A Snake Game in the URL Bar: What It Shows About Modern Web Security

Open Chrome and navigate to https://demian.ferrei.ro/snake#; a snake made of odd Unicode symbols crawls inside the address bar, eating food and growing, demonstrating a full game running in the URL field.

Curiosity Sparks a Technical Adventure

Creator Francisco Uzo was fascinated by Braille’s 2×4 dot matrix, which yields 256 possible characters—an 8‑bit pixel set already present in Unicode. He realized these characters could serve as tiny graphics, leading to the idea of a snake rendered with Braille symbols.

The game maps its world onto the Braille grid, each character acting as a 2×4 pixel block.

The snake’s body uses solid Braille dots (⣿) while empty space uses blank Braille (⠀).

JavaScript’s history.replaceState() updates the URL in real time without polluting the history.

Each frame refreshes, keeping the game fluid inside the address bar.

Why the Game Looks Broken Today

Modern browsers now escape all spaces in URLs (e.g., converting ⠀ to %20), breaking the visual layout. Security‑focused updates also limit the frequency of history.replaceState(), forcing fallback to location.hash, which clutters the browsing history.

Other constraints include varying URL length limits, stricter Unicode safety filters, and mobile browsers that hide or truncate the address bar, all of which make such projects harder to implement.

Other Unconventional Browser Experiments

Similar hacks have appeared, such as a 2048 game in the URL, a snake rendered in the tab title, TinyJS snake implementations, and even 3D worlds displayed via the URL bar.

Security vs.

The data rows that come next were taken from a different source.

-- ==== Sys2Proof/Laws/Memory.lean ====
section
/-! SUPPORT. The laws of BUF: a read after a write, the canonical form of the listed cells, and what the byte-string reads and
writes of a region do (spec/20_memory.md R48, R51; spec/00_scope.md R12). -/

namespace Sys2Proof.Machine

/-! ### One cell -/

theorem Memory.get?_set_same (m : Memory) (a : Nat) (b : Byte) : Memory.get? (Memory.set m a b) a = some b := by
  induction m with
  | nil => simp [Memory.set, Memory.get?]
  | cons c m ih =>
    obtain ⟨k, x⟩ := c
    simp only [Memory.set]
    split
    · simp [Memory.get?]
    · split
      · simp [Memory.get?]
      · next h => simp [Memory.get?, h, ih]

theorem Memory.get?_set_other (m : Memory) {a c : Nat} (b : Byte) (h : c ≠ a) :
    Memory.get? (Memory.set m a b) c = Memory.get? m c := by
  induction m with
  | nil => simp [Memory.set, Memory.get?, h]
  | cons d m ih =>
    obtain ⟨k, x⟩ := d
    simp only [Memory.set]
    split
    · simp [Memory.get?, h]
    · split
      · next h' => subst h'; simp [Memory.get?, h]
      · simp [Memory.get?, ih]

/-! ### The canonical form -/

@[simp] theorem Memory.wf_iff (m : Memory) : Memory.wf m = true ↔ m.Pairwise fun x y => x.1 < y.1 := by
  simp [Memory.wf]

theorem Memory.mem_set {m : Memory} {a : Nat} {b : Byte} {c : Host.Cell} (h : c ∈ Memory.set m a b) :
    c = (a, b) ∨ c ∈ m := by
  induction m with
  | nil => simpa [Memory.set] using h
  | cons d m ih =>
    obtain ⟨k, x⟩ := d
    simp only [Memory.set] at h
    split at h
    · simpa using h
    · split at h
      · rcases List.mem_cons.mp h with h | h
        · exact .inl h
        · exact .inr (List.mem_cons_of_mem _ h)
      · rcases List.mem_cons.mp h with h | h
        · exact .inr (h ▸ List.mem_cons_self)
        · rcases ih h with h | h
          · exact .inl h
          · exact .inr (List.mem_cons_of_mem _ h)

/-- Storing one byte keeps the canonical form. -/
theorem Memory.wf_set {m : Memory} (a : Nat) (b : Byte) (h : Memory.wf m = true) : Memory.wf (Memory.set m a b) = true := by
  rw [Memory.wf_iff] at *
  induction m with
  | nil => simp [Memory.set]
  | cons d m ih =>
    obtain ⟨k, x⟩ := d
    obtain ⟨hk, hm⟩ := List.pairwise_cons.mp h
    simp only [Memory.set]
    split
    · next hlt =>
      refine List.pairwise_cons.mpr ⟨fun c hc => ?_, h⟩
      rcases List.mem_cons.mp hc with rfl | hc
      · exact hlt
      · exact hlt.trans (hk c hc)
    · split
      · next heq => subst heq; exact List.pairwise_cons.mpr ⟨hk, hm⟩
      · next hlt hne =>
        refine List.pairwise_cons.mpr ⟨fun c hc => ?_, ih hm⟩
        rcases Memory.mem_set hc with rfl | hc
        · show k < a; omega
        · exact hk c hc

@[simp] theorem Memory.below_iff (n : Nat) (m : Memory) : Memory.below n m = true ↔ ∀ c ∈ m, c.1 < n := by
  simp [Memory.below]

theorem Memory.below_set {n : Nat} {m : Memory} {a : Nat} (b : Byte) (ha : a < n) (h : Memory.below n m = true) :
    Memory.below n (Memory.set m a b) = true := by
  rw [Memory.below_iff] at *
  intro c hc
  rcases Memory.mem_set hc with rfl | hc
  · exact ha
  · exact h c hc

/-! ### BUF bytes -/

@[simp] theorem bufByte_bufSet_same (b : Buf) (a : Nat) (v : Byte) : bufByte (bufSet b a v) a = v := by
  simp [bufByte, bufSet, Memory.get?_set_same]

theorem bufByte_bufSet_other (b : Buf) {a c : Nat} (v : Byte) (h : c ≠ a) : bufByte (bufSet b a v) c = bufByte b c := by
  simp [bufByte, bufSet, Memory.get?_set_other _ _ h]

@[simp] theorem bufWrite_epoch (b : Buf) (a : Nat) (v : Bytes) : (bufWrite b a v).epoch = b.epoch := by
  induction v generalizing b a with
  | nil => rfl
  | cons x xs ih => simp [bufWrite, ih, bufSet]

/-- Everything a write of a byte string does to the bytes of BUF. -/
theorem bufByte_bufWrite (b : Buf) (a : Nat) (v : Bytes) (c : Nat) :
    bufByte (bufWrite b a v) c = if a ≤ c ∧ c < a + v.length then byteAt v (c - a) else bufByte b c := by
  induction v generalizing b a with
  | nil =>
    have : ¬(a ≤ c ∧ c < a + ([] : Bytes).length) := by simp
    rw [if_neg this]; rfl
  | cons x xs ih =>
    rw [bufWrite, ih]
    by_cases h : c = a
    · subst h
      rw [if_neg (by omega), if_pos (by simp)]
      simp [byteAt]
    · by_cases h' : a + 1 ≤ c ∧ c < a + 1 + xs.length
      · rw [if_pos h', if_pos (by simp only [List.length_cons]; omega)]
        obtain ⟨k, hk⟩ : ∃ k, c - a = k + 1 := ⟨c - a - 1, by omega⟩
        rw [hk, show c - (a + 1) = k by omega]; simp [byteAt]
      · rw [if_neg h', if_neg (by simp only [List.length_cons]; omega), bufByte_bufSet_other _ _ h]

theorem bufByte_bufWrite_in (b : Buf) (a : Nat) (v : Bytes) {i : Nat} (h : i < v.length) :
    bufByte (bufWrite b a v) (a + i) = byteAt v i := by
  rw [bufByte_bufWrite, if_pos (by omega)]; congr 1; omega

theorem bufByte_bufWrite_out (b : Buf) (a : Nat) (v : Bytes) {c : Nat} (h : ¬(a ≤ c ∧ c < a + v.length)) :
    bufByte (bufWrite b a v) c = bufByte b c := by
  rw [bufByte_bufWrite, if_neg h]

@[simp] theorem bufRead_length (b : Buf) (a n : Nat) : (bufRead b a n).length = n := by simp [bufRead]

@[simp] theorem memRead_length (s : State) (r : Region) : (memRead s r).length = r.len := by simp [memRead]

theorem byteAt_bufRead (b : Buf) (a n : Nat) {i : Nat} (h : i < n) : byteAt (bufRead b a n) i = bufByte b (a + i) := by
  simp [byteAt, bufRead, h]

/-- Reading back what was written. -/
theorem bufRead_bufWrite_same (b : Buf) (a : Nat) (v : Bytes) : bufRead (bufWrite b a v) a v.length = v := by
  apply List.ext_getElem (by simp)
  intro i h1 h2
  simp only [bufRead, List.getElem_map, List.getElem_range]
  rw [bufByte_bufWrite_in _ _ _ h2]
  simp [byteAt, h2]

/-- A region that a write does not touch reads as before. -/
theorem bufRead_bufWrite_disjoint (b : Buf) (a : Nat) (v : Bytes) {c n : Nat} (h : c + n ≤ a ∨ a + v.length ≤ c) :
    bufRead (bufWrite b a v) c n = bufRead b c n := by
  apply List.map_congr_left
  intro i hi
  rw [List.mem_range] at hi
  exact bufByte_bufWrite_out _ _ _ (by omega)

/-! ### Every operation keeps the canonical form -/

theorem bufSet_wf {b : Buf} (a : Nat) (v : Byte) (h : Memory.wf b.cells = true) : Memory.wf (bufSet b a v).cells = true :=
  Memory.wf_set a v h

theorem bufWrite_wf {b : Buf} (a : Nat) (v : Bytes) (h : Memory.wf b.cells = true) : Memory.wf (bufWrite b a v).cells = true := by
  induction v generalizing b a with
  | nil => exact h
  | cons x xs ih => exact ih _ (bufSet_wf a x h)

/-- A write inside the first `n` bytes lists no offset outside them. -/
theorem bufWrite_below {b : Buf} {n a : Nat} (v : Bytes) (ha : a + v.length ≤ n) (h : Memory.below n b.cells = true) :
    Memory.below n (bufWrite b a v).cells = true := by
  induction v generalizing b a with
  | nil => exact h
  | cons x xs ih =>
    simp only [List.length_cons] at ha
    exact ih (by omega) (Memory.below_set x (by omega) h)

theorem memWrite_wf {s : State} (a : Nat) (v : Bytes) (h : Memory.wf s.buf.cells = true) :
    Memory.wf (s.memWrite a v).buf.cells = true := bufWrite_wf a v h

theorem memForget_wf {s : State} (r : Region) (h : Memory.wf s.buf.cells = true) :
    Memory.wf (s.memForget r).buf.cells = true := bufWrite_wf _ _ h

theorem hardReset_wf (s : State) : Memory.wf (hardReset s).buf.cells = true := rfl

/-- The BUF of the machine after reset is in canonical form. -/
theorem reset_buf_wf : Memory.wf State.reset.buf.cells = true := rfl

@[simp] theorem unspecifiedBytes_length (k n : Nat) : (unspecifiedBytes k n).length = n := by simp [unspecifiedBytes]

theorem bufSize_pos (s : State) : 0 < bufSize s := Nat.two_pow_pos _

/-- BUF_SIZE is a multiple of 4096, so no aligned access of the port crosses its end. -/
theorem bufSize_dvd (s : State) : 2 ^ 12 ∣ bufSize s := Nat.pow_dvd_pow 2 (by omega)

/-- BUF lies inside the 16 MiB window. -/
theorem bufSize_le (s : State) : bufSize s ≤ 2 ^ 24 := Nat.pow_le_pow_right (by omega) (by omega)

end Sys2Proof.Machine
end

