-- ==== Sys2Proof/Tests/Slice0.lean ====
section
/-! SUPPORT. Tests: command words written out from spec/30_encoding.md, ill-formed terms that each check refuses, known answers of
spec/45_primitives.md and spec/95_test_vectors.md, one step of each command on a small state, and for every statement with
hypotheses a concrete state and operands that meet them (`test_witness_…`). The expected values are the spec's. -/

namespace Sys2Proof.Tests

open Sys2Proof.Machine

/-! ### Helpers -/

/-- `n` bytes written as one number, byte 0 in the top bits, as spec/95_test_vectors.md writes them. -/
def hexBytes (n v : Nat) : Bytes := (List.range n).map fun i => BitVec.ofNat 8 (v / 256 ^ (n - 1 - i))

/-- The BUF cells that hold `b` from `a` on. -/
def place (a : Nat) (b : Bytes) : Memory := (List.range b.length).map fun i => (a + i, byteAt b i)

/-- The engine right before a command with operand registers `o` over BUF cells `m` runs. -/
def running (o : OperandRegs) (m : Memory) : State :=
  { State.reset with regs := o, buf := ⟨m, 0⟩, snap := ⟨o, ⟨m, 0⟩⟩, eng := .busy }

/-- The reset state, with these inputs to come. -/
def given (l : List HostInput) : State := { State.reset with inputs := l }

/-- Both ends of each reserved range of the aperture, BUF_SIZE = 2^20. -/
def reservedEnds : List Offset := [0x03C, 0x070, 0xFFC, 0x1000, 0x00FFFFFF, 0x01100000, 0x01FFFFFF]

/-- A state whose engine runs CRC_COMPUTE over nothing, with these inputs to come. -/
def busyGiven (l : List HostInput) : State := { running resetRegs [] with cmd := 1, cmdl := 1, inputs := l }

/-- The state a step or a command leaves. -/
def after : Host.Outcome State Fault Refusal → State
  | .next t => t
  | .fault _ => State.reset
  | .refused _ => State.reset

/-- Operand registers with a source. -/
def src (a n : Nat) : OperandRegs := { resetRegs with srcAddr := BitVec.ofNat 32 a, srcLen := BitVec.ofNat 32 n }

/-- Operand registers with a source and a destination. -/
def srcDst (a n d : Nat) : OperandRegs := { src a n with dstAddr := BitVec.ofNat 32 d }

/-- The plaintext of the source's scenario (V-PAD-3). -/
def gold : Bytes := hexBytes 12 0x7B22676F6C64223A3130307D

/-- The container of V-CON-1. -/
def goldContainer : Bytes :=
  hexBytes 36 0x00112233445566778899AABBCCDDEEFF56932174E37FAD192D7A468186C5A9E31A031ABA

/-- The key K1 of spec/95_test_vectors.md, as V-KDF-17 gives its words. -/
def key1 : Vector Word 8 :=
  #v[0x91E3BE1D, 0x2F82E510, 0x7DA97F64, 0x551F214A, 0xA31F11BC, 0x902229C6, 0x5B1DBC9C, 0x82E1B342]

/-- A CBC command over one block at 0, its result at 16, with a key file, a KEY_LEN and the IV 000102…0F. -/
def cbcState (key : Bytes) (keyLen : Word) (block : Bytes) : State :=
  running { srcDst 0 16 16 with
    key := keyFileOf (key ++ rep (32 - key.length) 0)
    keyLen := keyLen
    iv := ivFileOf (hexBytes 16 0x000102030405060708090A0B0C0D0E0F) } (place 0 block)

/-- A KDF command with the secret "abc" at 0, an empty salt and one iteration. -/
def kdfState (dst out : Nat) : State :=
  running { srcDst 0 3 dst with kdfIter := 1, outLen := BitVec.ofNat 32 out, keyLen := 16 } (place 0 (hexBytes 3 0x616263))

/-- DECODE of V-CON-1 with K1, its plaintext to go to 0x800. -/
def decodeState : State := running { srcDst 0 36 0x800 with key := key1 } (place 0 goldContainer)

/-- ENCODE of the source's plaintext, its container to go to 0x100. -/
def encodeState : State := running { srcDst 0 12 0x100 with key := key1 } (place 0 gold)

/-- UNPAD of sixteen bytes at 0, the result to go to 16. -/
def unpadState (b : Bytes) : State := running (srcDst 0 16 16) (place 0 b)
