/-- The six formats (R72). -/
inductive Format where
  | t3 | ti | tl | ta | tc | ts
  deriving DecidableEq, Repr

/-- How a row stands in the opcode map. -/
structure Shape where
  /-- OP, bits [51:44]. -/
  op : Nat
  /-- SUB, bits [43:40]. -/
  sub : Nat
  fmt : Format
  place : Where
  /-- May FOLD be 01 or 10 (R81)? -/
  folds : Bool := false
  /-- The value the row fixes for FT; any other fails check 6. -/
  ftFixed : Option Nat := none
  /-- The value the row fixes for X; any other fails check 6. -/
  xFixed : Option Nat := none
  /-- Does the row use P, as a predicate, a selector or an order-channel code (R82)? -/
  usesP : Bool := false
  /-- Does the row list 0 as its only RM value (R59)? Then any other fails check 7. -/
  rmZero : Bool := false
  deriving DecidableEq, Repr
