/-- OP 0xC4. -/
noncomputable def rowsC4 (w : Word) : Nat → Option Instr
  | 0 => some (.ordj (dOf w) (aOf w))
  | _ => none

/-- OP 0xC5. -/
noncomputable def rowsC5 (w : Word) : Nat → Option Instr
  | 0 => some (.fence (scopeOf w))
  | _ => none

/-- OP 0xC6. -/
noncomputable def rowsC6 (w : Word) : Nat → Option Instr
  | 0 => some (.ramoAdd (dOf w) (aOf w) (bOf w) (pOf w))
  | 1 => some (.ramoMin (dOf w) (aOf w) (bOf w) (pOf w))
  | 2 => some (.ramoMax (dOf w) (aOf w) (bOf w) (pOf w))
  | 3 => some (.ramoAnd (dOf w) (aOf w) (bOf w) (pOf w))
  | 4 => some (.ramoOr (dOf w) (aOf w) (bOf w) (pOf w))
  | 5 => some (.ramoXor (dOf w) (aOf w) (bOf w) (pOf w))
  | 6 => some (.ramoSwap (dOf w) (aOf w) (bOf w) (pOf w))
  | 7 => some (.ramoCas (dOf w) (aOf w) (bOf w) (cOf w) (pOf w))
  | 8 => some (.ramoFadd (dOf w) (aOf w) (bOf w) (pOf w))
  | 9 => some (.ramoMinu (dOf w) (aOf w) (bOf w) (pOf w))
  | 10 => some (.ramoMaxu (dOf w) (aOf w) (bOf w) (pOf w))
  | _ => none

/-- OP 0xD0. -/
noncomputable def rowsD0 (w : Word) : Nat → Option Instr
  | 0 => some (.setmode (aOf w) (w.extractLsb' 0 3))
  | _ => none

/-- OP 0xD1. -/
noncomputable def rowsD1 (w : Word) : Nat → Option Instr
  | 0 => some (.spawn (dOf w) (aOf w) (tagOf w))
  | _ => none

/-- OP 0xD2. -/
noncomputable def rowsD2 (w : Word) : Nat → Option Instr
  | 0 => some (.cret (dOf w))
  | _ => none

/-- OP 0xD3. -/
noncomputable def rowsD3 (w : Word) : Nat → Option Instr
  | 0 => some (.ckick (aOf w) (tagOf w))
  | _ => none

/-- OP 0xD4. -/
noncomputable def rowsD4 (w : Word) : Nat → Option Instr
  | 0 => some (.carm (aOf w) (tagOf w))
  | _ => none

/-- OP 0xD5. -/
noncomputable def rowsD5 (w : Word) : Nat → Option Instr
  | 0 => some (.gld (dOf w) (aOf w) (bOf w))
  | 1 => some (.gact (aOf w))
  | 2 => some (.gdrain (aOf w))
  | 3 => some (.gunld (aOf w))
  | _ => none

/-- OP 0xD6. -/
noncomputable def rowsD6 (w : Word) : Nat → Option Instr
  | 0 => some (.gstat (dOf w) (aOf w))
  | 1 => some (.mstat (dOf w) (aOf w))
  | _ => none

/-- OP 0xD7. -/
noncomputable def rowsD7 (w : Word) : Nat → Option Instr
  | 0 => some (.gpatch (dOf w) (aOf w) (tagOf w))
  | _ => none

/-- OP 0xE0. -/
noncomputable def rowsE0 (w : Word) : Nat → Option Instr
  | 0 => some (.trap (imm16Of w))
  | _ => none

/-- OP 0xE1. -/
noncomputable def rowsE1 (_w : Word) : Nat → Option Instr
  | 0 => some .tret
  | _ => none

/-- OP 0xE2. -/
noncomputable def rowsE2 (w : Word) : Nat → Option Instr
  | 0 => some (.mtsr (aOf w) (imm16Of w))
  | _ => none

/-- OP 0xE3. -/
noncomputable def rowsE3 (_w : Word) : Nat → Option Instr
  | 0 => some .idle
  | _ => none

/-- OP 0xE4. -/
noncomputable def rowsE4 (w : Word) : Nat → Option Instr
  | 0 => some (.csave (aOf w))
  | 1 => some (.cload (aOf w))
  | _ => none

/-- OP 0xE5. -/
noncomputable def rowsE5 (w : Word) : Nat → Option Instr
  | 0 => some (.pginv (aOf w) (bOf w) (xOf w))
  | _ => none

/-- OP 0xE6. -/
noncomputable def rowsE6 (w : Word) : Nat → Option Instr
  | 0 => some (.pgfence (xOf w))
  | _ => none

/-- OP 0xE7. -/
noncomputable def rowsE7 (w : Word) : Nat → Option Instr
  | 0 => some (.pgstat (dOf w) (aOf w))
  | _ => none

/-- OP 0xE8. -/
noncomputable def rowsE8 (w : Word) : Nat → Option Instr
  | 0 => some (.snap (imm16Of w) (xOf w))
  | _ => none

/-- OP 0xE9. -/
noncomputable def rowsE9 (w : Word) : Nat → Option Instr
  | 0 => some (.snapq (dOf w) (aOf w))
  | _ => none

/-- OP 0xEA. -/
noncomputable def rowsEA (w : Word) : Nat → Option Instr
  | 0 => some (.snapw (aOf w))
  | _ => none

/-- OP 0xEB. -/
noncomputable def rowsEB (w : Word) : Nat → Option Instr
  | 0 => some (.rollb (aOf w))
  | _ => none

/-- OP 0xEC. -/
noncomputable def rowsEC (w : Word) : Nat → Option Instr
  | 0 => some (.rkset (aOf w) (bOf w))
  | 1 => some (.rkget (dOf w) (aOf w))
  | _ => none

/-- The rows of an OP, or none where OP is not assigned (R80, check 1). -/
noncomputable def rowsOf (w : Word) : Nat → Option (Nat → Option Instr)
  | 0x00 => some (rows00 w)
  | 0x01 => some (rows01 w)
  | 0x02 => some (rows02 w)
  | 0x03 => some (rows03 w)
  | 0x04 => some (rows04 w)
  | 0x05 => some (rows05 w)
  | 0x06 => some (rows06 w)
  | 0x20 => some (rows20 w)
  | 0x21 => some (rows21 w)
  | 0x22 => some (rows22 w)
  | 0x23 => some (rows23 w)
  | 0x24 => some (rows24 w)
  | 0x25 => some (rows25 w)
  | 0x26 => some (rows26 w)
  | 0x27 => some (rows27 w)
  | 0x28 => some (rows28 w)
  | 0x29 => some (rows29 w)
  | 0x2A => some (rows2A w)
  | 0x2B => some (rows2B w)
  | 0x2C => some (rows2C w)
  | 0x40 => some (rows40 w)
  | 0x42 => some (rows42 w)
  | 0x43 => some (rows43 w)
  | 0x45 => some (rows45 w)
  | 0x46 => some (rows46 w)
  | 0x47 => some (rows47 w)
  | 0x48 => some (rows48 w)
  | 0x49 => some (rows49 w)
  | 0x4A => some (rows4A w)
  | 0x80 => some (rows80 w)
  | 0x81 => some (rows81 w)
  | 0x82 => some (rows82 w)
  | 0x83 => some (rows83 w)
  | 0x84 => some (rows84 w)
  | 0x85 => some (rows85 w)
  | 0x86 => some (rows86 w)
  | 0x87 => some (rows87 w)
  | 0x88 => some (rows88 w)
  | 0x90 => some (rows90 w)
  | 0x91 => some (rows91 w)
  | 0x92 => some (rows92 w)
  | 0x93 => some (rows93 w)
  | 0x94 => some (rows94 w)
  | 0xA0 => some (rowsA0 w)
  | 0xA1 => some (rowsA1 w)
  | 0xA2 => some (rowsA2 w)
  | 0xA3 => some (rowsA3 w)
  | 0xA4 => some (rowsA4 w)
  | 0xA5 => some (rowsA5 w)
  | 0xA6 => some (rowsA6 w)
  | 0xA7 => some (rowsA7 w)
  | 0xA8 => some (rowsA8 w)
  | 0xA9 => some (rowsA9 w)
  | 0xAA => some (rowsAA w)
  | 0xB0 => some (rowsB0 w)
  | 0xB1 => some (rowsB1 w)
  | 0xB2 => some (rowsB2 w)
  | 0xB3 => some (rowsB3 w)
  | 0xB4 => some (rowsB4 w)
  | 0xB5 => some (rowsB5 w)
  | 0xB6 => some (rowsB6 w)
  | 0xC0 => some (rowsC0 w)
  | 0xC1 => some (rowsC1 w)
  | 0xC2 => some (rowsC2 w)
  | 0xC3 => some (rowsC3 w)
  | 0xC4 => some (rowsC4 w)
  | 0xC5 => some (rowsC5 w)
  | 0xC6 => some (rowsC6 w)
  | 0xD0 => some (rowsD0 w)
  | 0xD1 => some (rowsD1 w)
  | 0xD2 => some (rowsD2 w)
  | 0xD3 => some (rowsD3 w)
  | 0xD4 => some (rowsD4 w)
  | 0xD5 => some (rowsD5 w)
  | 0xD6 => some (rowsD6 w)
  | 0xD7 => some (rowsD7 w)
  | 0xE0 => some (rowsE0 w)
  | 0xE1 => some (rowsE1 w)
  | 0xE2 => some (rowsE2 w)
  | 0xE3 => some (rowsE3 w)
  | 0xE4 => some (rowsE4 w)
  | 0xE5 => some (rowsE5 w)
  | 0xE6 => some (rowsE6 w)
  | 0xE7 => some (rowsE7 w)
  | 0xE8 => some (rowsE8 w)
  | 0xE9 => some (rowsE9 w)
  | 0xEA => some (rowsEA w)
  | 0xEB => some (rowsEB w)
  | 0xEC => some (rowsEC w)
  | _ => none

/-! The encoder. The low half of each format, from its fields (R72). -/

/-- Format T3. -/
def lowT3 (a b c : BitVec 6) (p ft : BitVec 3) (rm x : BitVec 4) : BitVec 32 := a ++ b ++ c ++ p ++ ft ++ rm ++ x
/-- Format TI, and TC with TARGET in place of IMM26. -/
def lowTI (a : BitVec 6) (imm : BitVec 26) : BitVec 32 := a ++ imm
/-- Format TA. -/
def lowTA (a : BitVec 6) (tag : BitVec 12) (p ft : BitVec 3) (rm x : BitVec 4) : BitVec 32 :=
  a ++ tag ++ p ++ ft ++ rm ++ x
/-- Format TS. -/
def lowTS (a : BitVec 6) (imm : BitVec 16) (x : BitVec 4) : BitVec 32 := a ++ 0#2 ++ imm ++ 0#4 ++ x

Creativity

While browser security improvements protect users from injection attacks and phishing, they also close doors on playful, experimental projects that have little commercial value but high learning and inspirational worth.

Developers argue that these “useless but fun” creations foster skill development and embody the hacker spirit, offering experiences that AI‑generated code cannot replicate.

What This Means in the AI Era

As AI can now generate code and understand Unicode, the human moments of discovery—late‑night epiphanies, debugging quirks, and the joy of seeing a snake slither in an address bar—remain uniquely valuable.